__What the exercise asks__:
Every line containing "immediate" should be copied out. Go through the entries and find them.

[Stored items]
+ + + + +

theorem met_PowerAndSupply :
    (∃ (s : State) (m : Master), State.reaches m aPWRCMD s) ∧
    (∃ (s : State) (k : Nat), 1 ≤ k ∧ k ≤ 5 ∧ (k = 3 → Cfg.PWRCFG_EVWAKE s = true)) ∧
    (∃ (s : State), Cfg.PWRCFG_EVWAKE s = false) ∧
    (∃ (s : State), s.sys.inReset = false ∧ s.sys.dip = false) ∧
    (∃ (s : State), s.sys.inReset = false ∧ s.sys.dip = true) ∧
    (∃ (s : State), s.sys.dip = true) ∧
    (∃ (s : State), s.sys.defer = true ∧ s.sys.dip = false ∧ s.sys.deferMs = 0) :=
  ⟨⟨A, .host, by unfold State.reaches; decide +kernel⟩,
   ⟨A, 5, by decide +kernel⟩,
   ⟨A, by decide +kernel⟩,
   ⟨A, by decide +kernel⟩,
   ⟨(let t := A; { t with sys := { t.sys with dip := true } }), by decide +kernel⟩,
   ⟨(let t := A; { t with sys := { t.sys with dip := true } }), by decide +kernel⟩,
   ⟨(let t := A; { t with sys := { t.sys with defer := true, deferMs := 0 } }), by decide +kernel⟩⟩

theorem met_Resets :
    (∃ (s : State) (c : Instr) (k : Nat), (c = .porst ∧ k = 1 ∨ c = .supplyReset ∧ k = 2 ∨ c = .refclkLoss ∧ k
    = 3 ∨ c = .pllLockLoss ∧ k = 4 ∨ c = .watchdogExpiry ∧ k = 6 ∧ s.sys.wdLeft = some 0 ∨ c = .roundStart ∧ k
    = 5 ∧ s.sys.rebootReq = true ∧ s.sys.inReset = false)) ∧
    (∃ (s : State), s.sys.inReset = true) ∧
    (∃ (s : State), s.sys.inReset = true) ∧
    (∃ (s : State) (m : Master) (w : Word) (t : Nat), State.reaches m aWDKICK s ∧ bits w 31 16 = Config.key ∧
    bit w 0 = true ∧ s.sys.wdLeft = some t) ∧
    (∃ (s : State) (m : Master) (w : Word), State.reaches m aWDKICK s ∧ bits w 31 16 ≠ Config.key) ∧
    (∃ (s : State), s.sys.wdLeft ≠ some 0) :=
  ⟨⟨A, .pllLockLoss, 4, by decide +kernel⟩,
   ⟨(inReset A), by decide +kernel⟩,
   ⟨(inReset A), by decide +kernel⟩,
   ⟨(let t := A; { t with sys := { t.sys with wdLeft := some 3 } }), .host, 0xC1EA0001#32, 3,
    by unfold State.reaches; decide +kernel⟩,
   ⟨A, .host, 1#32, by unfold State.reaches; decide +kernel⟩,
   ⟨A, by decide +kernel⟩⟩

theorem met_RoundCounts :
    (∃ (s : State), s.sys.inReset = false ∧ s.sys.rebootReq = false ∧ s.sys.hstate ≠ .boot ∧ s.sys.roundRan =
    true) ∧
    (∃ (s : State), s.sys.inReset = false ∧ s.sys.rebootReq = false ∧ s.sys.hstate = .boot) :=
  ⟨⟨A, by decide +kernel⟩,
   ⟨(inState .boot A), by decide +kernel⟩⟩

theorem met_StepRunsFront :
    (∃ (s : State) (c : Instr) (rest : List Instr), s.pending = c :: rest) :=
  ⟨{ A with pending := [.roundStart, .porst] }, .roundStart, [.porst], by decide +kernel⟩

theorem met_LadleInteger :
    (∃ (s : State) (c : Nat), State.coreRuns c s) :=
  ⟨K, 4, by unfold State.coreRuns; decide +kernel⟩

theorem met_LadleFp :
    (∃ (s : State) (c : Nat), State.coreRuns c s) :=
  ⟨K, 4, by unfold State.coreRuns; decide +kernel⟩

theorem met_LadleAccumulators :
    (∃ (s : State) (c : Nat), State.coreRuns c s) :=
  ⟨K, 4, by unfold State.coreRuns; decide +kernel⟩

theorem met_LadlePointersAndMemory :
    (∃ (s : State) (c : Nat), State.coreRuns c s) ∧
    (∃ (s : State) (c : Nat), State.coreRuns c s) ∧
    (∃ (s : State) (c : Nat), State.coreRuns c s ∧ c < 4) ∧
    (∃ (s : State), State.coreRuns 4 s) ∧
    (∃ (m : Word), bits m 31 16 = 0) ∧
    (∃ (p : Word) (m : Word) (b : Nat) (x : Int) (y : Int) (z : Int), 0 < bits m 31 16 ∧ bits m 31 16 ≤ 2 ^ b ∧
    (∀ e, e < b → 2 ^ e < bits m 31 16) ∧ x = (p.toNat : Int) - p.toNat / 2 ^ b * 2 ^ b + (m.setWidth 16).toInt
    ∧ y = (if (bits m 31 16 : Int) ≤ x then x - bits m 31 16 else x) ∧ z = (if y < 0 then y + bits m 31 16 else
    y)) :=
  ⟨⟨(core 2 0x11000), 2, by unfold State.coreRuns; decide +kernel⟩,
   ⟨K, 4, by unfold State.coreRuns; decide +kernel⟩,
   ⟨(core 2 0x11000), 2, by unfold State.coreRuns; decide +kernel⟩,
   ⟨K, by unfold State.coreRuns; decide +kernel⟩,
   ⟨0x0000FFFF#32, by decide +kernel⟩,
   ⟨0x10010#32, 0x00100004#32, 4, 4, 4, 4, by decide +kernel⟩⟩

theorem met_LadleDual :
    (∃ (s : State) (c : Nat), State.coreRuns c s ∧ s.hardErr = [] ∧ s.softErr = []) ∧
    (∃ (s : State), State.coreRuns 4 s) :=
  ⟨⟨(core 3 0x12FFC), 3, by unfold State.coreRuns; decide +kernel⟩,
   ⟨K, by unfold State.coreRuns; decide +kernel⟩⟩

theorem met_LadleFlowAndDistances :
    (∃ (s : State) (c : Nat), State.coreRuns c s) ∧
    (∃ (s : State) (c : Nat), State.coreRuns c s) ∧
    (∃ (s : State) (c : Nat), State.coreRuns c s) ∧
    (∃ (s : State) (c : Nat), State.coreRuns c s) ∧
    (∃ (s : State), State.coreRuns 4 s) ∧
    (∃ (s : State) (c : Nat), State.coreRuns c s) :=
  ⟨⟨(core 0 0x11000), 0, by unfold State.coreRuns; decide +kernel⟩,
   ⟨(core 0 0x11000), 0, by unfold State.coreRuns; decide +kernel⟩,
   ⟨(core 0 0x11000), 0, by unfold State.coreRuns; decide +kernel⟩,
   ⟨(core 0 0x11000), 0, by unfold State.coreRuns; decide +kernel⟩,
   ⟨K, by unfold State.coreRuns; decide +kernel⟩,
   ⟨(core 0 0x11000), 0, by unfold State.coreRuns; decide +kernel⟩⟩
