-- ==== Sys2Proof/Decode.lean ====
section
/-! DEFINITION. The command encoding of spec/30_encoding.md: the rows of R94, decode (R95), and the encoder written
from the same table. -/

namespace Sys2Proof

/-- Why a word decodes to `Illegal` (R96). -/
inductive Illegal where
  | opcode       -- an opcode in 0x09 to 0xFF
  | zeroFieldZ   -- a Z-format opcode with a bit set in 31:8
  | zeroFieldI   -- opcode 0x07 with a bit set in 31:24
  deriving DecidableEq, Repr

/-- What decode yields: a command or `Illegal` (R95). -/
inductive Decoded where
  | instr (i : Instr)
  | illegal (why : Illegal)
  deriving DecidableEq, Repr

/-- The Z-format command of an opcode (R91, R94). -/
def zCommand : Nat → Option Instr
  | 0x00 => some .clr
  | 0x01 => some .modmul
  | 0x02 => some .modexp
  | 0x03 => some .split2
  | 0x04 => some .xgcd
  | 0x05 => some .modinv
  | 0x06 => some .sfcheck
  | 0x08 => some .ptest
  | _ => none

/-- `decode(w)` of R95, total on 32-bit words. -/
def decode (w : Word) : Decoded :=
  if field w 7 0 = 0x07 then
    if field w 31 24 = 0 then .instr (.mrtest (field w 23 8)) else .illegal .zeroFieldI
  else
    match zCommand (field w 7 0) with
    | some i => if field w 31 8 = 0 then .instr i else .illegal .zeroFieldZ
    | none => .illegal .opcode

/-- Word of the bytes at offsets 0, 1, 2, 3 of it, little-endian (R69); bytes not given are zero. -/
def wordOfBytes : List Byte → Nat
  | [] => 0
  | b :: bs => b.toNat + 256 * wordOfBytes bs

/-- The four bytes of a word, lowest offset first: byte `j` is bits `8j+7 : 8j` (R69). -/
def bytesOfWord (w : Word) : List Byte :=
  [BitVec.ofNat 8 (field w 7 0), BitVec.ofNat 8 (field w 15 8),
   BitVec.ofNat 8 (field w 23 16), BitVec.ofNat 8 (field w 31 24)]

/-- A command from the bytes of its word: exactly four bytes, one fixed length (R90). -/
def decodeBytes (bs : List Byte) : Option Decoded :=
  if bs.length = 4 then some (decode (BitVec.ofNat 32 (wordOfBytes bs))) else none

/-- The opcode byte of a command (R94). -/
def Instr.opcode : Instr → Nat
  | .clr => 0x00
  | .modmul => 0x01
  | .modexp => 0x02
  | .split2 => 0x03
  | .xgcd => 0x04
  | .modinv => 0x05
  | .sfcheck => 0x06
  | .mrtest _ => 0x07
  | .ptest => 0x08

/-- The immediate field, bits 23:8, zero in format Z (R91, R92). -/
def Instr.imm16 : Instr → Nat
  | .clr => 0
  | .modmul => 0
  | .modexp => 0
  | .split2 => 0
  | .xgcd => 0
  | .modinv => 0
  | .sfcheck => 0
  | .mrtest rounds => rounds
  | .ptest => 0

/-- The word of a well-formed command: opcode in bits 7:0, immediate in bits 23:8, zeros above (R91, R92). -/
def encode (i : Instr) : Word :=
  BitVec.ofNat 32 (i.opcode + i.imm16 * 0x100)

/-- One row of the opcode map (R94): a word `w` is the command when `w and mask = match`. -/
structure OpcodeRow where
  mnemonic : String
  matchBits : Word
  mask : Word
  deriving DecidableEq, Repr

/-- The nine rows of R94, in the table's order. -/
def opcodeTable : List OpcodeRow :=
  [⟨"CLR", 0x00000000#32, 0xFFFFFFFF#32⟩, ⟨"MODMUL", 0x00000001#32, 0xFFFFFFFF#32⟩,
   ⟨"MODEXP", 0x00000002#32, 0xFFFFFFFF#32⟩, ⟨"SPLIT2", 0x00000003#32, 0xFFFFFFFF#32⟩,
   ⟨"XGCD", 0x00000004#32, 0xFFFFFFFF#32⟩, ⟨"MODINV", 0x00000005#32, 0xFFFFFFFF#32⟩,
   ⟨"SFCHECK", 0x00000006#32, 0xFFFFFFFF#32⟩, ⟨"MRTEST", 0x00000007#32, 0xFF0000FF#32⟩,
   ⟨"PTEST", 0x00000008#32, 0xFFFFFFFF#32⟩]

/-- The mnemonic of R94 that a command's row bears. -/
def Instr.mnemonic : Instr → String
  | .clr => "CLR"
  | .modmul => "MODMUL"
  | .modexp => "MODEXP"
  | .split2 => "SPLIT2"
  | .xgcd => "XGCD"
  | .modinv => "MODINV"
  | .sfcheck => "SFCHECK"
  | .mrtest _ => "MRTEST"
  | .ptest => "PTEST"

/-- The word of an instruction whose low `nbits` bits are `w` and whose other bits are zero, numbered as the
opcode table numbers them. -/
def tableWord (nbits w : Nat) : Word :=
  BitVec.ofNat 32 (w % 2 ^ nbits)

/-- The command that `decode` reads from the table's bits, laid out as the four bytes of one word (R69, R90).
No command is longer than 32 bits, so bits above 31 are no command. -/
def decodeTableWord (nbits w : Nat) : Option Instr :=
  if w % 2 ^ nbits < 2 ^ 32 then
    match decodeBytes (bytesOfWord (tableWord nbits w)) with
    | some (.instr i) => some i
    | some (.illegal _) => none
    | none => none
  else none

end Sys2Proof
end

+ + + + +

__Exercise output__:
/-- The immediate field, bits 23:8, zero in format Z (R91, R92). -/
/-- The word of a well-formed command: opcode in bits 7:0, immediate in bits 23:8, zeros above (R91, R92). -/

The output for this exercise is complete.